The Unexpected Power of a Canary

In truth, no inscription existed within the tomb that could remotely imply a curse. What likely started the curse, was Howard Carter's pet canary, which he brought with him to the dig site. Since southern Egypt has few songbirds, the canary was considered exotic and garnered much attention by locals. When, the day after opening King Tut's burial shrines, Carter's “golden bird” was eaten by a cobra -- the snake-emblem, or uraeus, of the crown of the pharaoh -- workers considered it an ill-omen. Newspapers around the world carried the story of the British canary devoured by the “protector of the dead king” and a curse was born.

Numbering the Dead

Despite sensational attempts to tie almost any fatality to the “Mummy's Curse,” few people connected to the discovery or excavation of Tut's tomb actually died before nature would have claimed them anyway. Of those, Lord Carnarvon -- the project's backer -- was the first to attract attention. He died in 1923, within the year of participating in the opening of Tut's shrines. What the press failed to report was that Lord Carnarvon had various illnesses for nearly 20 years before his death. Of the 22 people present at the tomb opening in 1922, only six actually died within a dozen years of that event. Of the 22 present at the opening of the sarcophagus in 1924, only two died within the next decade. Of the 10 people present when the mummy was unwrapped in 1925, all were still alive in 1934.

Who Died and How

Mysterious deaths linked to King Tut's imagined curse were rare. Of those actually present during the excavation, aside from Lord Carnarvon, only A.C. Mace and Richard Bethel, Carter's personal secretary, died under unusual circumstances.
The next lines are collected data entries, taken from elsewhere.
-- ==== Sys2Proof/Machine/Checkpoint.lean ====
section
/-! DEFINITION. Checkpoints, snapshots, reclaim and restore (R408 to R430): the checkpoint block, what an entry that fires at a boundary
does, the shard writer, the commit record, shard loads, and a module's release. -/

namespace Sys2Proof.Machine.Ckpts

open Bits Ops Report

/-- The shard writer and the step logic as requesters. -/
def req (c : Nat) : Mem.Req := { unit := unitCode 11 0, ctx := c }

/-! ## The checkpoint block (R408 to R410) -/

/-- A region table entry with whether it meets R410. -/
def region (b : Bytes) : Region × Bool :=
  let r : Region := { even := at' b 0 6, odd := at' b 6 6, kind := at' b 12 1, length := at' b 16 8 }
  (r, decide (r.kind ≤ 2) && at' b 13 3 == 0 && at' b 24 8 == 0 && r.length % 64 == 0 && (r.kind != 1 || r.length % 320 == 0) &&
      r.even % 64 == 0 && r.odd % 64 == 0 && Mem.inStore r.even r.length && Mem.inStore r.odd r.length)

/-- A region table of n entries at an address, when it lies in memory and every entry meets R410. -/
def table (s : State) (a n : Nat) : Option (List Region) :=
  if n == 0 then some []
  else if Mem.inStore a (32 * n) then
    let l := (List.range n).map (fun i => region (Mem.bytesAt s (a + 32 * i) 32))
    if l.all (·.2) then some (l.map (·.1)) else none
  else none

/-- The block's fixed fields meet R409. -/
def headOk (b : Bytes) : Bool :=
  decide (1 ≤ at' b 66 2 ∧ at' b 66 2 ≤ 16384 ∧ at' b 64 2 < at' b 66 2 ∧ 1 ≤ at' b 69 1 ∧ at' b 68 1 < at' b 69 1 ∧ at' b 70 1 < 2 ∧
    1 ≤ at' b 71 1 ∧ at' b 71 1 ≤ 64 ∧ at' b 78 1 ≤ 64 ∧ at' b 79 1 % 4 ≠ 3 ∧ at' b 86 2 < 8192) &&
  at' b 88 6 % 64 == 0 && (at' b 70 1 == 1 || at' b 94 6 == 0) && at' b 100 4 == 0 && (b.drop 144).all (· == 0)

/-- The checkpoint block at an address, when it meets R409 and R410. -/
def block (s : State) (a : Nat) : Option CkptBlock :=
  if !Mem.inDram a 256 then none
  else
    let b := Mem.bytesAt s a 256
    if !headOk b then none
    else match table s (at' b 72 6) (at' b 71 1), table s (at' b 80 6) (at' b 78 1) with
      | some rs, some ss => some
          { jobDigest := BitVec.ofNat 512 (at' b 0 64), shard := at' b 64 2, shards := at' b 66 2, replica := at' b 68 1, replicas := at' b 69 1,
            root := at' b 70 1 == 1, regions := rs, snapRegions := ss, fact := at' b 79 1 % 4, fcore := at' b 79 1 / 4, flag := at' b 86 2,
            notice := at' b 88 6, manifest := at' b 94 6, hostSlot0 := at' b 104 8, hostSlot1 := at' b 112 8, hostCap := at' b 120 8,
            snapHost := at' b 128 8, snapCap := at' b 136 8 }
      | _, _ => none

/-- The shard writer holds work of a context. -/
def writing (s : State) (c : Nat) : Bool := s.ckpt.items.any (fun i => i.ctx == c)

/-- CKPT_SETUP (R408). -/
def setup (s0 : State) (c a : Nat) : State × Nat :=
  let s := (Mem.load s0 a 256 false (req c)).1
  match block s a with
  | none => (s, Status.badDesc)
  | some b =>
    if (ctx? s c).isNone then (s, Status.noContext)
    else if writing s c then (s, Status.busy)
    else (modCtx s c (fun x => { x with ckpt := some b }), Status.ok)

/-! ## Firing at a committed boundary (R411, R425 to R427, R430) -/

/-- Put an item at the end of the writer's queue; an item that finds it empty begins at once (R412). -/
def enqueue (s : State) (i : WriterItem) : State :=
  modCkpt s (fun w => { w with items := w.items ++ [i], itemAt := if w.items.isEmpty then s.ns else w.itemAt })

/-- CHECKPOINT of a context at the boundary of step k: its firing status. -/
def fireCheckpoint (s : State) (c k : Nat) (param : Nat) : State × Nat :=
  match (ctx? s c).bind (·.ckpt) with
  | none => (s, Status.noSetup)
  | some _ =>
    let slot := param % 2
    if field param 7 1 != 0 || decide (3 < field param 11 8) || field param 127 12 != 0 then (s, Status.badParam)
    else if s.ckpt.items.any (fun i => i.ctx == c && !i.snapshot && i.slot == slot) then (s, Status.slotBusy)
    else if 8 ≤ s.ckpt.items.length then (s, Status.writerFull)
    else
      let i : WriterItem := { ctx := c, snapshot := false, slot := slot, format := field param 11 8, step := k, dest := 0, stage := 0 }
      (enqueue s i, Status.ok)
Mace died of arsenic poisoning in 1928, and Bethel was found smothered in his bed in 1929. Lord Carnarvon's daughter, Lady Evelyn (Herbert) Beauchamp, was still alive and well 58 years later. Other “victims” had little or no genuine association with the tomb excavations or its discoverers, or they died far from Egypt -- many of them decades later, when they were quite elderly, such as radiologist Sir Archibald Douglas Reid who was claimed as a victim of the curse because he agreed to X-ray the mummy before he died. Friends and associates of Lord Carnarvon -- George Jay Gould and Woolf Joel did die soon after visiting the tomb, but not in Egypt and their deaths came from malaria and a gunshot wound, respectively. Most other deaths were attributed to the ravages of time or natural causes.